Overall, my advice here is not to consider this a "someone draw my story", but a genuine collaboration, and approach it in that manner.


----------



## Legendary Sidekick (Jun 3, 2015)

Here's *an awesome artist who blogged a lot about making comics and graphic novels.* The top link tells what an artist needs to do before starting a graphic novel. It's a big commitment… and art is not only slower than writing, art also typically drives the story. Even though you're the writer, best to know what the artist's end is like before asking an artist to help.

And yes, true collaboration or forget it. Artists tend to know how to create their own characters and tell their own stories where not all writers can draw. Perhaps you tell the story of your MCs but the artist ends up designing the world with plants, monsters, clothing, etc. you hadn't thought of. Perhaps (s)he has ideas for other characters or an antagonist. You may want to consider whether you'd end up compromising… and if you think that could be a good thing, more power to you.


----------



## Devor (Jun 3, 2015)

Nobody's going to do it for free.  If your can demonstrate that your story is good enough, and that you have the skills to take it somewhere, you might find somebody to partner and invest in the project, hoping that it will go somewhere in the future.

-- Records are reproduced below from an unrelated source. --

-- ==== Sys2Proof/Machine/State.lean ====
section
/-! DEFINITION. The state of the part as plain data: every piece of state the manual gives each block,
the commands that wait, and the machine right after reset. -/

namespace Sys2Proof.Machine

/-! ## Shared quantities (11, Shared codes) -/

/-- The rate codes of R3. -/
inductive RateCode where
  | p2398 | p24 | p25 | p2997 | p30 | p50 | p5994 | p60 | i50 | i5994 | i60
  deriving DecidableEq, Repr

/-- Field order of an interlaced rate code (R4, R50). -/
inductive FieldOrder where
  | tff
  | bff
  deriving DecidableEq, Repr

/-- The parity of a sample: NONE for a progressive sample, 0 for the top and 1 for the bottom field. -/
inductive Parity where
  | whole
  | top
  | bottom
  deriving DecidableEq, Repr

/-! ## Feeds (01, 02) -/

/-- The configuration that CONFIGURE_FEED writes: R4 with the cadence configuration of R27. The field
order is present for an interlaced rate code alone. -/
structure FeedConfig where
  width : Nat
  lines : Nat
  rate : RateCode
  order : Option FieldOrder
  slots : Nat
  stride : Nat
  slotPage : Page
  windowPage : Page
  lockCount : Nat
  tolShift : Nat
  lossPeriods : Nat
  threshold : Nat
  deriving DecidableEq, Repr

/-- The ingest phase (R6). -/
inductive Phase where
  | idle
  | awaiting
  | capturing
  | discarding
  deriving DecidableEq, Repr

/-- The status of a sample record (R17, R21, R22). -/
inductive RecordStatus where
  | filling
  | complete
  | partial_
  deriving DecidableEq, Repr

/-- A sample record (R17). `lineMap` lists the lines flagged done, each once. -/
structure SampleRecord where
  number : SampleNo
  slot : SlotId
  parity : Parity
  stamp : Stamp
  status : RecordStatus
  lineMap : List Nat
  linesDone : Nat
  pins : Nat
  deriving DecidableEq, Repr

/-- The feed state (R27). -/
inductive FeedState where
  | disabled
  | seeking
  | locked
  | lost
  deriving DecidableEq, Repr

/-- The Cadence Tracker (R27). `period` is E; a stopped loss timer is `none`. -/
structure Cadence where
  state : FeedState
  seedPending : Bool
  period : Nat
  lastRaw : Tick
  lastSmoothed : Stamp
  regularRun : Nat
  irregularRun : Nat
  lossTimer : Option Nat
  irregularLeft : Nat
  irregularCount : Nat
  deriving DecidableEq, Repr

/-- One feed: Ingest Tracker, Cadence Tracker, and the Command Unit's word, mask and update count for
it. `config` is absent while the configured mark is clear (R4). -/
structure Feed where
  config : Option FeedConfig
  phase : Phase
  generations : Vector Byte 8
  current : Option SlotId
  mostRecent : Option SlotId
  history : List SampleRecord
  sampleCounter : SampleNo
  lastSample : Option SampleNo
  discards : Nat
  partials : Nat
  cadence : Cadence
  word : Conds
  mask : Conds
  updates : BitVec 16
  deriving DecidableEq, Repr

/-! ## Outputs (03 to 07) -/

/-- The output state (R51). -/
inductive OutputState where
  | unconfigured
  | stopped
  | starting
  | running
  deriving DecidableEq, Repr

/-- Temporal mode (R71). -/
inductive Temporal where
  | blend
  | nearest
  deriving DecidableEq, Repr

/-- Clip mode (R101). -/
inductive Clip where
  | narrow
  | full
  deriving DecidableEq, Repr

/-- The configuration that CONFIGURE_OUTPUT writes (R176), but for the fill colour of R128. -/
structure OutputConfig where
  feed : FeedId
  width : Nat
  lines : Nat
  rate : RateCode
  order : Option FieldOrder
  ref : Ref
  stride : Nat
  windowPage : Page
  delay : Nat
  temporal : Temporal
  clip : Clip
  bank : BankId
  deriving DecidableEq, Repr

/-- A pulse generator (R52): COUNTING or IDLE, the remaining count r, the next-field parity. -/
structure Generator where
  counting : Bool
  left : Nat
  next : Parity
  deriving DecidableEq, Repr

/-- Output modes (R128). An absent mode stands for NO_CHANGE in a response table. -/
inductive Mode where
  | convert
  | freeze
  | fill
  deriving DecidableEq, Repr

/-- Injection modes (R128). -/
inductive Injection where
  | none_
  | oneShot
  | periodic
  | continuous
  deriving DecidableEq, Repr

/-- A Y, Cb, Cr value (R128). -/
structure Colour where
  y : Nat
  cb : Nat
  cr : Nat
  deriving DecidableEq, Repr

/-- The response table (R128): `none` is NO_CHANGE. -/
structure ResponseTable where
  locked : Option Mode
  seeking : Option Mode
  lost : Option Mode
  holdExpired : Option Mode
  deriving DecidableEq, Repr

/-- The mode machinery (R128). `counting` is the one-shot phase COUNTING. -/
structure Modes where
  mode : Mode
  manual : Bool
  pending : Option Mode
  table : ResponseTable
  holdLimit : Nat
  holdCount : Nat
  expired : Bool
  fill : Colour
  slatePage : Option Page
  injection : Injection
  counting : Bool
  injectN : Nat
  injectLeft : Nat
  deriving DecidableEq, Repr

/-- Context kinds (R61). -/
inductive Kind where
  | convert
  | freeze
  | fill
  | slate
  | empty
  deriving DecidableEq, Repr

/-- Context flags (R61). -/
structure Flags where
  underrun : Bool
  excess : Bool
  gap : Bool
  nearest : Bool
  deriving DecidableEq, Repr

/-- What a context keeps of a record it names: the feed, and the fields that the record never changes
(R17; log entry 23). -/
structure RecordRef where
  feed : FeedId
  number : SampleNo
  slot : SlotId
  parity : Parity
  stamp : Stamp
  deriving DecidableEq, Repr

/-- A context (R61). -/
structure Context where
  id : BitVec 16
  kind : Kind
  a : Option RecordRef
  b : Option RecordRef
  weight : Nat
  flags : Flags
  parity : Parity
  number : SampleNo
  latchTick : Tick
  clips : Nat
  uses : Nat
  deriving DecidableEq, Repr

/-- The frame decision (R62, R63). -/
structure FrameDecision where
  mode : Mode
  slate : Bool
  deriving DecidableEq, Repr

/-- The context state (R62). -/
structure Contexts where
  heldWhole : Option Context
  heldTop : Option Context
  heldBottom : Option Context
  frozen : Option Context
  retired : Option Context
  decision : Option FrameDecision
  nextId : BitVec 16
  counter : SampleNo
  underruns : Nat
  traceIndex : Nat
  deriving DecidableEq, Repr

/-- What the output status record keeps of the last latch and of the builds (R80, R107, R198). -/
structure Report where
  latchTick : BitVec 32
  kind : Kind
  weight : Nat
  flags : Flags
  lastClip : Nat
  fetchErrors : Nat
  deriving DecidableEq, Repr

/-- A read burst in an output's read queue (R108): its Bus Port transaction, the window offset of its
first byte, its shape, and how many of its beats have been answered. -/
structure QueuedRead where
  serial : Nat
  offset : Nat
  size : Fin 7
  len : Nat
  done : Nat
  deriving DecidableEq, Repr

/-- One slate read of a run (R111): window offset and length of its bytes, and its answer: not yet,
an error, or the bytes. -/
structure SlateRead where
  offset : Nat
  len : Nat
  answer : Option (Option (List Byte))
  deriving DecidableEq, Repr

/-- The run of beats in flight at the slate region (R111): how many beats of the head burst, the window
offset of their line, the end of its picture bytes, and the reads. -/
structure SlateRun where
  beats : Nat
  lineStart : Nat
  pictureEnd : Nat
  reads : List SlateRead
  deriving DecidableEq, Repr

/-- Output line buffer states (R112). -/
inductive BufferState where
  | empty
  | building
  | ready
  deriving DecidableEq, Repr

/-- An output line buffer (R112). -/
structure LineBuffer where
  state : BufferState
  line : Option Nat
  context : Option (BitVec 16)
  stale : Bool
  bytes : List Byte
  deriving DecidableEq, Repr

/-- A Line Cache key (R121). -/
structure CacheKey where
  feed : FeedId
  slot : SlotId
  generation : Byte
  line : Nat
  deriving DecidableEq, Repr

/-- One phase of a coefficient table (R93). -/
structure Coefs where
  c0 : Int
  c1 : Int
  c2 : Int
  c3 : Int
  deriving DecidableEq, Repr

/-- The 32 phases of a coefficient bank (R93). -/
abbrev CoefTable := Vector Coefs 32

/-- A source record as a build fixes it (R86). -/
structure FixedRecord where
  feed : FeedId
  number : SampleNo
  slot : SlotId
  generation : Byte
  parity : Parity
  deriving DecidableEq, Repr

/-- A line build in progress: its line, its context's id, the parity that this context was held for, and its
buffer (R115), the values it fixed at its start (R86), and the Line Cache entries it holds. -/
structure Build where
  line : Nat
  context : BitVec 16
  parity : Parity
  buffer : Fin 2
  a : FixedRecord
  b : FixedRecord
  weight : Nat
  sourceLines : Nat
  slotPage : Page
  slotSize : Nat
  sourceStride : Nat
  outLines : Nat
  width : Nat
  clip : Clip
  fill : Colour
  table : CoefTable
  holds : List (CacheKey × EntryId)
  deriving DecidableEq, Repr

/-- The Line Builder of one output (R108, R111, R112, R115). -/
structure LineBuilder where
  queue : List QueuedRead
  run : Option SlateRun
  buffers : Vector LineBuffer 2
  lastTouched : Option (Fin 2)
  build : Option Build
  deriving DecidableEq, Repr

/-- One output: Phase Unit, pulse generator, Line Builder, and the Command Unit's word, mask and update
count for it. `config` is absent in UNCONFIGURED. -/
structure Output where
  state : OutputState
  config : Option OutputConfig
  gen : Generator
  modes : Modes
  ctx : Contexts
  report : Report
  builder : LineBuilder
  word : Conds
  mask : Conds
  updates : BitVec 16
  deriving DecidableEq, Repr

/-! ## Line Cache (06) -/

/-- Line Cache entry states (R121). -/
inductive EntryState where
  | free
  | fetching
  | valid
  | faulted
  deriving DecidableEq, Repr

/-- A Line Cache entry (R121), with the bursts of its fill not yet answered and whether one of them
returned an error (R124). -/
structure CacheEntry where
  key : Option CacheKey
  state : EntryState
  uses : Nat
  drop : Bool
  bytes : List Byte
  owner : Option OutId
  left : Nat
  bad : Bool
  deriving DecidableEq, Repr

/-- The Line Cache (R121): its entries and the last-use order, least recently used first. -/
structure Cache where
  entries : Vector CacheEntry 64
  order : List EntryId
  deriving DecidableEq, Repr

/-! ## Command Unit (05, 09, 10) -/

/-- A coefficient bank (R93). It is LOADING while it names the cell whose load it serves. -/
structure Bank where
  table : CoefTable
  loading : Option CellId
  deriving DecidableEq, Repr

/-- Result codes (R202). -/
inductive ResultCode where
  | done | wrongState | badField | overlap | geometry | inUse | coefInvalid | fetchFailed | aborted
  | unknown
  deriving DecidableEq, Repr

/-- Where the result word of an ACTIVE cell stands (R170). -/
inductive ResultStage where
  | unrequested
  | waiting
  | granted
  deriving DecidableEq, Repr

/-- Where an IDENTIFY stands (R186): not one, waiting for a grant of the device record, or waiting for
that grant's response. -/
inductive IdentifyStage where
  | no
  | waiting
  | granted
  deriving DecidableEq, Repr

/-- The command of an ACTIVE cell: its tag, its settled result code and detail, whether the host's own
write has been answered (R170), and whether an ABORTED word follows a granted one (R187). -/
structure ActiveCommand where
  tag : Byte
  settled : Option (ResultCode × Byte)
  hostAnswered : Bool
  stage : ResultStage
  identify : IdentifyStage
  abortDue : Bool
  deriving DecidableEq, Repr

/-- A command cell (R168): IDLE is `none`. -/
abbrev Cell := Option ActiveCommand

I'm all for partnerships.  But with a graphic novel, you have a big challenge.  That's a lot of art.  That's a lot of _very specific_ art.  The art portion is far bigger than the writing portion, but the writing portion calls the shots and makes the decisions...?

That's a lopsided proposition, and I would think it's doomed to failure unless you can find a lot more to bring to the table on your end.


----------



## Miskatonic (Jun 4, 2015)

TheCatholicCrow said:


> Sorry for the bad grammar above. Apparently I type faster than my brain works
> 
> If you choose to go the graphic novel option, do yourself a favor and avoid "Looking for an artist for fantasy comic. Message me for more." You won't get any responses without a good hook. IMO the most effective would be a breakdown of the number of MC's, the tech/culture/era involved, and a blurb (like you would with a standard novel).
> 
> ...



Thanks a ton for all the information and suggestions!! 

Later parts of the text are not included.